[Task to carry out] Select from the records below every line that has the word "granted" in it.

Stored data

/-- SLV_SUBMIT: the measurements are captured, the deadline is T + offset. -/
def svcSlvSubmit : Service := fun c d p _ _ _ b =>
  let s := (arg b 0).toNat
  let ofs := (arg b 1).toNat
  if !c.ownsSlot p s then (d, notOwned)
  else if ofs < 1000 || 10 ^ 9 < ofs then (d, badArg)
  else if (d.slot s).job.busy then (d, .error 3)
  else
    let ms := (c.template s).meas
    let ws := ms.map fun m => if m.fromView then d.viewWord p m.index else d.mword c p m.index
    let fn := d.viewWord p 0x250
    let d := d.setJob s fun _ =>
      { Job.init with state := 1, at_ := d.now - d.sinceT + d.laneNs p, meas := ws, fn := fn, frame := d.latches, offset := ofs,
                      left := rangeCost ms.length }
    let d := d.put (F.SLV_JOB_CYC_CYCLES s) 0
    (d.wr (Reg.SLV_JOB_DL s) (d.slc.tFt + BitVec.ofNat 32 ofs), .ok fn)

/-- The record of slot `s` in the view of `p`, whole. -/
def Dyn.viewRec (c : Cfg) (d : Dyn) (p s : Nat) : List Word :=
  (List.range (c.recLen s)).map (recWord (sget [] (d.polder p).slvView s))

def svcSlvRead : Service := fun c d p _ _ _ b =>
  let s := (arg b 0).toNat
  let first := (arg b 1).toNat
  let n := (arg b 2).toNat
  let dst := (arg b 3).toInt
  let used := decide (s < 8) && c.slvUsed s
  let countOk := n != 0 && decide (first + n ≤ c.recLen s)
  if n ≠ 0 && !c.inWindow p dst n then (d, outside)
  else if !(used && c.inClass p (32 * (0x284 + s)) == 1) then (d, notOwned)
  else if !countOk then (d, badArg)
  else
    let r := d.viewRec c p s
    (d.store c p dst.toNat ((r.drop first).take n), .ok (recWord r 0))

def svcSlvCancel : Service := fun c d p _ _ _ b =>
  let s := (arg b 0).toNat
  if !c.ownsSlot p s then (d, notOwned)
  else if !(d.slot s).job.busy then (d, .error 4)
  else (d.cancelJob c s, .ok 0)

/-! Queues (R403, R404, R432). -/

def svcQSend : Service := fun c d p _ _ _ b =>
  let q := (arg b 0).toNat
  let n := (arg b 1).toNat
  let src := (arg b 2).toInt
  if n ≠ 0 && !c.inWindow p src n then (d, outside)
  else if !(q < 128 && c.queueUsed q && c.qOwner q == p) then (d, notOwned)
  else
    let ws := d.block c p src.toNat n
    if n = 0 || c.qWords q < n || c.qReceive q || (c.qKind q == 0 && !c.canMessage q ws) then (d, badArg)
    else match d.qSend c q ⟨0, ws⟩ with
      | (d, true) => (d, .ok 0)
      | (d, false) => (d, .error 5)

def svcQRecv : Service := fun c d p _ _ _ b =>
  let q := (arg b 0).toNat
  let n := (arg b 1).toNat
  let dst := (arg b 2).toInt
  let internal := c.qKind q == 2
  if n ≠ 0 && !c.inWindow p dst n then (d, outside)
  else if !(q < 128 && c.queueUsed q && (c.qOwner q == p || (internal && c.qPeer q == p))) then (d, notOwned)
  else if !(internal || c.qReceive q) then (d, badArg)
  else if internal && c.qOwner q == p then (d, notOwned)
  else if d.qVisible p q = 0 then (d, .error 4)
  else match (d.queue q).done with
    | [] => (d, .error 4)
    | e :: l =>
      let ws := e.words.take n
      ((d.setQueue q fun x => { x with done := l }).store c p dst.toNat ws, .ok (BitVec.ofNat 32 ws.length))

/-- Q_FILL: a receiver counts the entries it sees, the owner of a queue it feeds those that its view and its own calls
give. -/
def svcQFill : Service := fun c d p _ _ _ b =>
  let q := (arg b 0).toNat
  if !(q < 128 && c.queueUsed q) then (d, notOwned)
  else if c.qKind q == 2 && c.qPeer q == p then (d, .ok (BitVec.ofNat 32 (d.qVisible p q)))
  else if c.qOwner q != p then (d, notOwned)
  else (d, .ok (BitVec.ofNat 32 (if c.qReceive q then d.qVisible p q else sget 0 (d.polder p).fillView q)))

/-! Channels and journal (R299, R313, R336, R450). -/

def svcChanDiag : Service := fun c d p _ _ _ b =>
  let n := (arg b 1).toNat
  match (arg b 0).toNat with
  | 0 =>
    if 95 < n then (d, badArg)
    else if c.inClass p (32 * (8 + n)) ≠ 1 then (d, notOwned)
    else
      let cfg := c.rd (Reg.DIO_CFG n) &&& 0x07FFC000
      let safe := c.get (F.DIO_OCFG_SAFE n) * 256 + b2n (c.pairDo n) * 128
      (d, .ok (cfg ||| BitVec.ofNat 32 safe ||| (d.viewWord p (8 + n) &&& 0x80000000)))
  | 1 =>
    if 31 < n then (d, badArg)
    else if c.inClass p (32 * (0x220 + n)) ≠ 1 then (d, notOwned)
    else
      let cfg := c.rd (Reg.AIO_CFG n) &&& 0x07FFFFF0
      let low := b2n (c.pairAo n) * 2 + c.get (F.AIO_OCFG_SAFE n)
      (d, .ok (cfg ||| BitVec.ofNat 32 low ||| (d.viewWord p (0x220 + n) &&& 0x80000000)))
  | _ => (d, badArg)

/-- The group of input `n` recovers, as the view of `p` shows it: some of its channels are released and some are not
(R310). In a twin the inputs of one merge rule are compared, because FIRST_VALID shows the other unit's inputs beside the
outputs of a unit in lockout (log entry 106). -/
def Dyn.recoveringView (c : Cfg) (d : Dyn) (p n : Nat) : Bool :=
  let same := (members (groupOf n)).filter fun k => !c.twin || (!c.isOut k && c.merge k == c.merge n)
  let out := same.map fun k => (d.viewWord p (8 + k)).bit (F.DIO_STATUS_LOCKOUT k).lo
  out.any id && !out.all id

/-- CHAN_TEST: the test is released at the polder's next commit. A running test and a recovery are those of the view (R151;
DEDUCED, log entry 106). -/
def svcChanTest : Service := fun c d p _ _ _ b =>
  let n := (arg b 0).toNat
  if !(n < 96 && c.digOwner n == some p) then (d, notOwned)
  else if c.isOut n || !c.flag (F.DIO_CFG_WB_EN n) then (d, badArg)
  else if (d.dig n).wb || (d.viewWord p (8 + n)).bit (F.DIO_STATUS_WB_ACTIVE n).lo || d.recoveringView c p n then
    (d, .error 3)
  else (d.setDig n fun s => { s with wb := true }, .ok 0)

def svcJrnFreeze : Service := fun _ d p _ _ _ b =>
  let x := (arg b 0).toNat
  if 65535 < x then (d, badArg)
  else ({ d with jrn := { d.jrn with requests := d.jrn.requests ++ [(p, x)] } }, .ok 0)

/-! Registers (R152). -/

/-- The latched levee registers, by their words in the view (R123). -/
def latchedWord (addr : Nat) : Option Nat :=
  if addr = Reg.LVE_RAW0 then some 0x246 else if addr = Reg.LVE_RAW1 then some 0x247
  else if addr = Reg.LVE_ACT0 then some 0x242 else if addr = Reg.LVE_ACT1 then some 0x243
  else if addr = Reg.LVE_LATCHED0 then some 0x244 else if addr = Reg.LVE_LATCHED1 then some 0x245
  else if addr = Reg.LVE_FLAG then some 0x248 else if addr = Reg.LVE_TRIP0 then some 0x249
  else if addr = Reg.LVE_TRIP1 then some 0x24A else if addr = Reg.LVE_TRIP2 then some 0x24B
  else if addr = Reg.LVE_TEST_STAT then some 0x24C else none

/-- The three registers that P0 may write. -/
def p0Register (addr : Nat) : Bool := addr == Reg.LVE_P0F || addr == Reg.LVE_TEST_CTRL || addr == Reg.LVE_TEST_VAL

/-- One of the three as `p` reads it: P0 what it has written, the others what a commit has made of it (R151, R152). -/
def Dyn.p0Read (d : Dyn) (p addr : Nat) : Word :=
  match d.lve.pend.reverse.find? fun w => p == 0 && w.1 == addr with
  | some w => w.2
  | none => d.rd addr

/-- A write of one of the three waits for P0's commit. -/
def Dyn.p0Write (d : Dyn) (addr : Nat) (v : Word) : Dyn := { d with lve := { d.lve with pend := d.lve.pend ++ [(addr, v)] } }

/-- A denied access counts under R24; the service answers NOT_OWNED. -/
def svcRegRead : Service := fun c d p _ _ a b =>
  let w := arg b 0
  let addr := w.toNat
  let answer := fun (v : Word) => (d.setMword c p (a + 1) v, (.ok v : Except Nat Word))
  if addr % 4 ≠ 0 then (d, badArg)
  else if !c.granted p addr false then (d.accErr w, notOwned)
  else if p0Register addr then answer (d.p0Read p addr)
  else match latchedWord addr with
    | some i => answer (d.viewWord p i)
    | none =>
      if isLk addr then answer (c.rd addr)
      else if addr = Reg.MOD_ACC_ERR then ((d.wr addr 0).setMword c p (a + 1) (d.rd addr), .ok (d.rd addr))
      else if 0x10000 ≤ addr && addr < 0x10028 && (regRow addr).isSome then answer (d.rd addr)
      else (d, badArg)

/-- REG_WRITE: P0 alone, of LVE_P0F, LVE_TEST_CTRL and LVE_TEST_VAL; it acts at C if P0 commits. -/
def svcRegWrite : Service := fun c d p _ _ _ b =>
  let w := arg b 0
  let addr := w.toNat
  if addr % 4 ≠ 0 then (d, badArg)
  else if !c.granted p addr true then (d.accErr w, notOwned)
  else if p = 0 && p0Register addr then
    (d.p0Write addr (arg b 1 &&& ((regRow addr).map (·.mask)).getD 0), .ok 0)
  else (d, badArg)

/-! Calendar (R374, R375): the calendar state of the view stands at key 0x1000, LEAP at 0x1001. -/

def svcCalFromPtp : Service := fun c d p _ _ a b =>
  let cal := d.viewWord p 0x1000
  let loc := (arg b 7).bit 0
  let sec := (d.viewWord p 0x252).toNat + (d.viewWord p 0x253).field 0 16 * 2 ^ 32
  let u := utcOfPtp cal sec + (if loc then localOfs cal * 900 else 0)
  match calRange u with
  | .error e => (d, .error e)
  | .ok u =>
    let t := CalTime.ofSeconds u.toNat
    let w7 : Word := BitVec.ofNat 32
      (cal.field 0 8 * 2 ^ 16 + (if 0x80 ≤ cal.field 0 8 then 0xFF000000 else 0) + weekday u.toNat * 256 +
        (d.viewWord p 0x1001).field 0 1 * 4 + cal.field 16 1 * 2 + b2n loc)
    let ws := [t.year, t.month, t.day, t.hour, t.minute, t.second].map (BitVec.ofInt 32)
    (d.store c p a (ws ++ [d.viewWord p 0x254, w7]), .ok 0)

[Answer to the exercise]
  else if !c.granted p addr false then (d.accErr w, notOwned)
  else if !c.granted p addr true then (d.accErr w, notOwned)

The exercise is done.